- WHAT THE TASK REQUIRES
Gather all lines in the entries that include the word "poisonSlot".
=== Begin Enclosure ===
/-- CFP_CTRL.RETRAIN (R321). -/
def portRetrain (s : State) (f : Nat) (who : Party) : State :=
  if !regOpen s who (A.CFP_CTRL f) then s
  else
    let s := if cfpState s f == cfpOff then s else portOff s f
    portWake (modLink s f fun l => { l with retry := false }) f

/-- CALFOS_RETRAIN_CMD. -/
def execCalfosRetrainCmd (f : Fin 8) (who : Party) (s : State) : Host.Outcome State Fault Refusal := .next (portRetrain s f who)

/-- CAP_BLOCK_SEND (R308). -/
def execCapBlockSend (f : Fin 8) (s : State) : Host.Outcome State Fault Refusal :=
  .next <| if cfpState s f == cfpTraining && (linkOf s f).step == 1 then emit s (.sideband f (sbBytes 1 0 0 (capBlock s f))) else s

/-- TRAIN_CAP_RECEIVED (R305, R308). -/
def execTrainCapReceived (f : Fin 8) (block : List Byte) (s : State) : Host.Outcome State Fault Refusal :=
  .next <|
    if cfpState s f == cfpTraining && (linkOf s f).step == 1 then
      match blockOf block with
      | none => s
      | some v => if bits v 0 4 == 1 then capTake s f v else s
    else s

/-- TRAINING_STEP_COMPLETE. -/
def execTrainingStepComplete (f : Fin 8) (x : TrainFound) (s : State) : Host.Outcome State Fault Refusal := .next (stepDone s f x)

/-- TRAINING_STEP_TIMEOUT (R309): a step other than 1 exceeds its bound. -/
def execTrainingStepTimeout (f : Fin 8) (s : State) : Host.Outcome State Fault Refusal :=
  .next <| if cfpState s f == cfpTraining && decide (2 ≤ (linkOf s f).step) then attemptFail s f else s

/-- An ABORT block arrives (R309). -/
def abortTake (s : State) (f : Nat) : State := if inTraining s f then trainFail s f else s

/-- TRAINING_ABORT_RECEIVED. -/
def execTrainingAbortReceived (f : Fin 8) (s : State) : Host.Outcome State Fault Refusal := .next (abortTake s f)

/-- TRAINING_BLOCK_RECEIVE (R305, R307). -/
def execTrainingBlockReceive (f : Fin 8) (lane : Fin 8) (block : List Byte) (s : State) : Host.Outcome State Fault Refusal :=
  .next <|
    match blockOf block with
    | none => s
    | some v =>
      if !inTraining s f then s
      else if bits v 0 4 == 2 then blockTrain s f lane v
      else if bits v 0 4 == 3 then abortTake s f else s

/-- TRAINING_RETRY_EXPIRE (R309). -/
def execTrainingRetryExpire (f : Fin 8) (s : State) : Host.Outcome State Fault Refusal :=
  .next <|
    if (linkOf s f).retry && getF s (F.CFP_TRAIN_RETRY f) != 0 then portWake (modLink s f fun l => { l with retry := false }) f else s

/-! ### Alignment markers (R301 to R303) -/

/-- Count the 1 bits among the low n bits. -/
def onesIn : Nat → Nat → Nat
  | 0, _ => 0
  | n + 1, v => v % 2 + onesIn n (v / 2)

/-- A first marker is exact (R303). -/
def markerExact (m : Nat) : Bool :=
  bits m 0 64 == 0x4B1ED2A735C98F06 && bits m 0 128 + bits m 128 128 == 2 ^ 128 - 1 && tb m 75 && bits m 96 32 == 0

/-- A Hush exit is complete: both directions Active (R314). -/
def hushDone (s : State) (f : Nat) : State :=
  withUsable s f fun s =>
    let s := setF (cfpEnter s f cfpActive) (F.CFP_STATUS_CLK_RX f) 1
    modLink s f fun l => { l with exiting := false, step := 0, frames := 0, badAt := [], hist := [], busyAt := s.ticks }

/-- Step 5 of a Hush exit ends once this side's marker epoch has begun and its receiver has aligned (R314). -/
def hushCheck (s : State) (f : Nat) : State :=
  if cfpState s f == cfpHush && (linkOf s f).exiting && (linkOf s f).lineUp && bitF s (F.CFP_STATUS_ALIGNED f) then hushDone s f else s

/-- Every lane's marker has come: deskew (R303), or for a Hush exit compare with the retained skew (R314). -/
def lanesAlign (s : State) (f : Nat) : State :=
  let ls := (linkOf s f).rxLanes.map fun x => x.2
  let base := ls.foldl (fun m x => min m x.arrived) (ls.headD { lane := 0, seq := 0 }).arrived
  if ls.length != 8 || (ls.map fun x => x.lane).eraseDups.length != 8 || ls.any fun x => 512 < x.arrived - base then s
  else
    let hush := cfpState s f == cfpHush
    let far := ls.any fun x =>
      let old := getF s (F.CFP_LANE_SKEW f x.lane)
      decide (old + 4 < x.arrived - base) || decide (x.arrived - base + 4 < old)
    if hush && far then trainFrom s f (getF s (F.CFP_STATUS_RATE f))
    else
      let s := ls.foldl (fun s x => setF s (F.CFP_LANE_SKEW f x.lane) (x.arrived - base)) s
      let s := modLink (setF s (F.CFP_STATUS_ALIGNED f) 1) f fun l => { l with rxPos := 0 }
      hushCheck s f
=== End Enclosure ===
=== Begin Enclosure ===
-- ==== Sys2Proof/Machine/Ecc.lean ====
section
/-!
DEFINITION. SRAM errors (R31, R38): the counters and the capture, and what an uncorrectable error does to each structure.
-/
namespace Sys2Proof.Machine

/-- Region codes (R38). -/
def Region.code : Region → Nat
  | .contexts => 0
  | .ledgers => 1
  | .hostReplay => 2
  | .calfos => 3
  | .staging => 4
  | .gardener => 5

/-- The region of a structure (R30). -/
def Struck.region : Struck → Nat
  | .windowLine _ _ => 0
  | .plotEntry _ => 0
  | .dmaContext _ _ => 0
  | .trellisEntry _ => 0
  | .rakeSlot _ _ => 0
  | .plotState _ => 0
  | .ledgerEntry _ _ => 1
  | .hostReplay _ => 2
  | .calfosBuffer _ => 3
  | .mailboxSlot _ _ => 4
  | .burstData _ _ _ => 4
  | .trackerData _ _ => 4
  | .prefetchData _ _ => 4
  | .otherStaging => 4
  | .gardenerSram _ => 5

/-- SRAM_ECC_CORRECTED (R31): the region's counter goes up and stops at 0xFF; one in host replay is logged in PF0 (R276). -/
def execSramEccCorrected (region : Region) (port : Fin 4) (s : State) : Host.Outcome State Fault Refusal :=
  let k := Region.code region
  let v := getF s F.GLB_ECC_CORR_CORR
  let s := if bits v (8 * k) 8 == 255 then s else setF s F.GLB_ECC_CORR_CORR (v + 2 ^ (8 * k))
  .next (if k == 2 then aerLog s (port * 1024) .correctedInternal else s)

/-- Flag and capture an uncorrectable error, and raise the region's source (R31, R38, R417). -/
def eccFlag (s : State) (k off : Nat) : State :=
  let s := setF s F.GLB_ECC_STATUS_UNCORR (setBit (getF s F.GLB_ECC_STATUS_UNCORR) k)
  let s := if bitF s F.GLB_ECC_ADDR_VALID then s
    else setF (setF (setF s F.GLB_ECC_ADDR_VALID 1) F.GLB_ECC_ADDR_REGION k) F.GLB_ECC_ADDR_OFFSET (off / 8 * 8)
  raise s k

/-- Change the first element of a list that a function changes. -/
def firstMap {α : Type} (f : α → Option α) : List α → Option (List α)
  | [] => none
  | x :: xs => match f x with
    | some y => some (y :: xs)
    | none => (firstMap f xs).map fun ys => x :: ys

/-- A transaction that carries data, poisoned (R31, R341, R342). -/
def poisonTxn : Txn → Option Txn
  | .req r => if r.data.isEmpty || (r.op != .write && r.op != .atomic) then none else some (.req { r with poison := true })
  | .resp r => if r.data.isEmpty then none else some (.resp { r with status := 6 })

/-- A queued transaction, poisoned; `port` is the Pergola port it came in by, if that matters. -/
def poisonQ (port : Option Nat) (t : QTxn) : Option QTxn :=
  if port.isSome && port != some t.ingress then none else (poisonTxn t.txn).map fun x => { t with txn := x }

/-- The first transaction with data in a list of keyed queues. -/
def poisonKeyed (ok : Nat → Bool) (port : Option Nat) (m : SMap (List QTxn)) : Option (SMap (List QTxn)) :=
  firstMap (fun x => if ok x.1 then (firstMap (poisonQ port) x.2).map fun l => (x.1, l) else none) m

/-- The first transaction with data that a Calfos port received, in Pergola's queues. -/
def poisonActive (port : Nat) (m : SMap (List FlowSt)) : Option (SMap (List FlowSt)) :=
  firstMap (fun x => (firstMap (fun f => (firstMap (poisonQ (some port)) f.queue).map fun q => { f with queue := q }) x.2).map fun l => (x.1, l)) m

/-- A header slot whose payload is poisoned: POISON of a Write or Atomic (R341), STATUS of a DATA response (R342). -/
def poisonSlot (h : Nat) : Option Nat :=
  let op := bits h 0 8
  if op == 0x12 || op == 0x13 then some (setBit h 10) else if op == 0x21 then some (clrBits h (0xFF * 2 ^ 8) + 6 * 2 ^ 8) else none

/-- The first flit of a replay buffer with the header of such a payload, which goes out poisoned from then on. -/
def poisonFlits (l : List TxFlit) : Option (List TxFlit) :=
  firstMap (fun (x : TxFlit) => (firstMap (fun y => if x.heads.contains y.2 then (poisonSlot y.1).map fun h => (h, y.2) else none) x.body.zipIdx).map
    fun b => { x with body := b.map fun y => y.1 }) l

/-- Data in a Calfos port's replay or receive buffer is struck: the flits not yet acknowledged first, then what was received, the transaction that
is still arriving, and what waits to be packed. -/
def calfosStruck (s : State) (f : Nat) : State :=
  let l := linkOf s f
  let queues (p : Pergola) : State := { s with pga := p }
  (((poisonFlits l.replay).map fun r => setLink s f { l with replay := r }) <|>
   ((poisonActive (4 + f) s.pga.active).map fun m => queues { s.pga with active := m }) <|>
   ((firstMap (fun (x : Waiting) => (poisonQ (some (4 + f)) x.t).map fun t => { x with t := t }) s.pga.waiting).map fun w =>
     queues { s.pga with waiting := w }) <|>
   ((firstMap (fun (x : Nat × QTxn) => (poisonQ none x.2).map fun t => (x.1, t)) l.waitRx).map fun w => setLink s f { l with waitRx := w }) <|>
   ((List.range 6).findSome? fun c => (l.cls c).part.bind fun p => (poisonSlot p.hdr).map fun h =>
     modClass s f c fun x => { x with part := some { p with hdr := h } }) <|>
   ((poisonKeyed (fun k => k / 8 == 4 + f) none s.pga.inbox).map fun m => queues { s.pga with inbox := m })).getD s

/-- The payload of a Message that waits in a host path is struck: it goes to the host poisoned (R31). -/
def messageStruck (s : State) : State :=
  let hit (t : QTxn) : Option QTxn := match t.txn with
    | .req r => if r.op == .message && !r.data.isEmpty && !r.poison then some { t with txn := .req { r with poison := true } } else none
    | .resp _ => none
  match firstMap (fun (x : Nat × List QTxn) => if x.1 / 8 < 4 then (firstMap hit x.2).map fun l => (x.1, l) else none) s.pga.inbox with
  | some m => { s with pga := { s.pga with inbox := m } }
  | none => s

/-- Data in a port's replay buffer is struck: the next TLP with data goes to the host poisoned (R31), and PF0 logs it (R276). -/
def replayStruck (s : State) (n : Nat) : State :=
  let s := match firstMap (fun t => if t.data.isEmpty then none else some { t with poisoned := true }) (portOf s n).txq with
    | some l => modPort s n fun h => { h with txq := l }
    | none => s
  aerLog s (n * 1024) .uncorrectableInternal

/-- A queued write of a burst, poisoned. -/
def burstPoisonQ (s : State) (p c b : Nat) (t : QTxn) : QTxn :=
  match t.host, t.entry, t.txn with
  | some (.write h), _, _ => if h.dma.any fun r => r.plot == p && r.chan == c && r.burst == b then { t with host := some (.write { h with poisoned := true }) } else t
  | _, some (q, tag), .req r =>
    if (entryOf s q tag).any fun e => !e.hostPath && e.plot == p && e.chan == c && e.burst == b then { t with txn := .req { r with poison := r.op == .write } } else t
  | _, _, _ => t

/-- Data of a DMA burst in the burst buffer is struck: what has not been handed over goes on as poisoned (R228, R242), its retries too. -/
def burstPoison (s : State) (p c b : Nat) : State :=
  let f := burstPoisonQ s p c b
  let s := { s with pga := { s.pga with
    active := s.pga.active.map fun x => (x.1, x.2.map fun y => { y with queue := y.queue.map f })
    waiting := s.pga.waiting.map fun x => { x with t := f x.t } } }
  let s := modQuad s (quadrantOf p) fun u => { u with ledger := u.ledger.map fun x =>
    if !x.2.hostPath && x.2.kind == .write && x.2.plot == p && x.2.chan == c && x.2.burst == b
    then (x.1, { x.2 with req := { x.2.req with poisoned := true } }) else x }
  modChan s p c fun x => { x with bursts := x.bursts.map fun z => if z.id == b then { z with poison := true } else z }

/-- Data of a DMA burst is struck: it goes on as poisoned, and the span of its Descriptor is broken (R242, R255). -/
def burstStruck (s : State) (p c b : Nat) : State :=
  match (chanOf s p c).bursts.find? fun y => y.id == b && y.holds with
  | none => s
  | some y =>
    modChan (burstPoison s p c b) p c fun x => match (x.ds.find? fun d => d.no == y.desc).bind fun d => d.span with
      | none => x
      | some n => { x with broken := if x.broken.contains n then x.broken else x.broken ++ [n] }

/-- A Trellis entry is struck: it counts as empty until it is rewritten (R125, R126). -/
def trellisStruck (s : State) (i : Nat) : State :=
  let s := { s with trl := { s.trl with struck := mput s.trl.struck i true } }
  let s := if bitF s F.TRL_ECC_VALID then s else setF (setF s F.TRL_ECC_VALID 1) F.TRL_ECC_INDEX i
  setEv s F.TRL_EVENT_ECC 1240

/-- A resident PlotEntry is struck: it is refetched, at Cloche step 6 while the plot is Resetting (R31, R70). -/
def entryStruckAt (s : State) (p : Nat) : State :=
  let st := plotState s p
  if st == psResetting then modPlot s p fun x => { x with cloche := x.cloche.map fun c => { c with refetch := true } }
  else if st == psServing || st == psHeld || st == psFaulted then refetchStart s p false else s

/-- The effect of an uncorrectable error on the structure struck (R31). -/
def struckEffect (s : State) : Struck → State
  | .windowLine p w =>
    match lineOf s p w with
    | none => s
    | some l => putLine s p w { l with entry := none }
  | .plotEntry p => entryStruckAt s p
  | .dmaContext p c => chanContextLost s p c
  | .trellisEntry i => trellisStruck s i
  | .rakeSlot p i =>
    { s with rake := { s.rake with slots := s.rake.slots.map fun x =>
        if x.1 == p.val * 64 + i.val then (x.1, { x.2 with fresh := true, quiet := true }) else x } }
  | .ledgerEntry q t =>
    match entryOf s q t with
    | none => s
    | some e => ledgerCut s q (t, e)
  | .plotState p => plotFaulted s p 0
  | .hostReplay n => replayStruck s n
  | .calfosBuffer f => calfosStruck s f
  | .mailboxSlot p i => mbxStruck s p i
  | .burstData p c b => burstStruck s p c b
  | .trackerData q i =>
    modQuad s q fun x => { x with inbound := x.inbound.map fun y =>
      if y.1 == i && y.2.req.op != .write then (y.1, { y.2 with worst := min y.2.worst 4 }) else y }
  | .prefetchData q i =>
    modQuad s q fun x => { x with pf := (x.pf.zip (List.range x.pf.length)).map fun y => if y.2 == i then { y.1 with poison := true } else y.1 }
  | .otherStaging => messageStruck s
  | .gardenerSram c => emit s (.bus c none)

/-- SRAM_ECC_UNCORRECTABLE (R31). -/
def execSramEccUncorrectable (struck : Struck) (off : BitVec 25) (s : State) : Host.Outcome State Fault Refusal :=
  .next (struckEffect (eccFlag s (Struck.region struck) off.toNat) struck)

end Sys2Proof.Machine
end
=== End Enclosure ===
- EXERCISE SOLUTION
def poisonSlot (h : Nat) : Option Nat :=
  firstMap (fun (x : TxFlit) => (firstMap (fun y => if x.heads.contains y.2 then (poisonSlot y.1).map fun h => (h, y.2) else none) x.body.zipIdx).map
   ((List.range 6).findSome? fun c => (l.cls c).part.bind fun p => (poisonSlot p.hdr).map fun h =>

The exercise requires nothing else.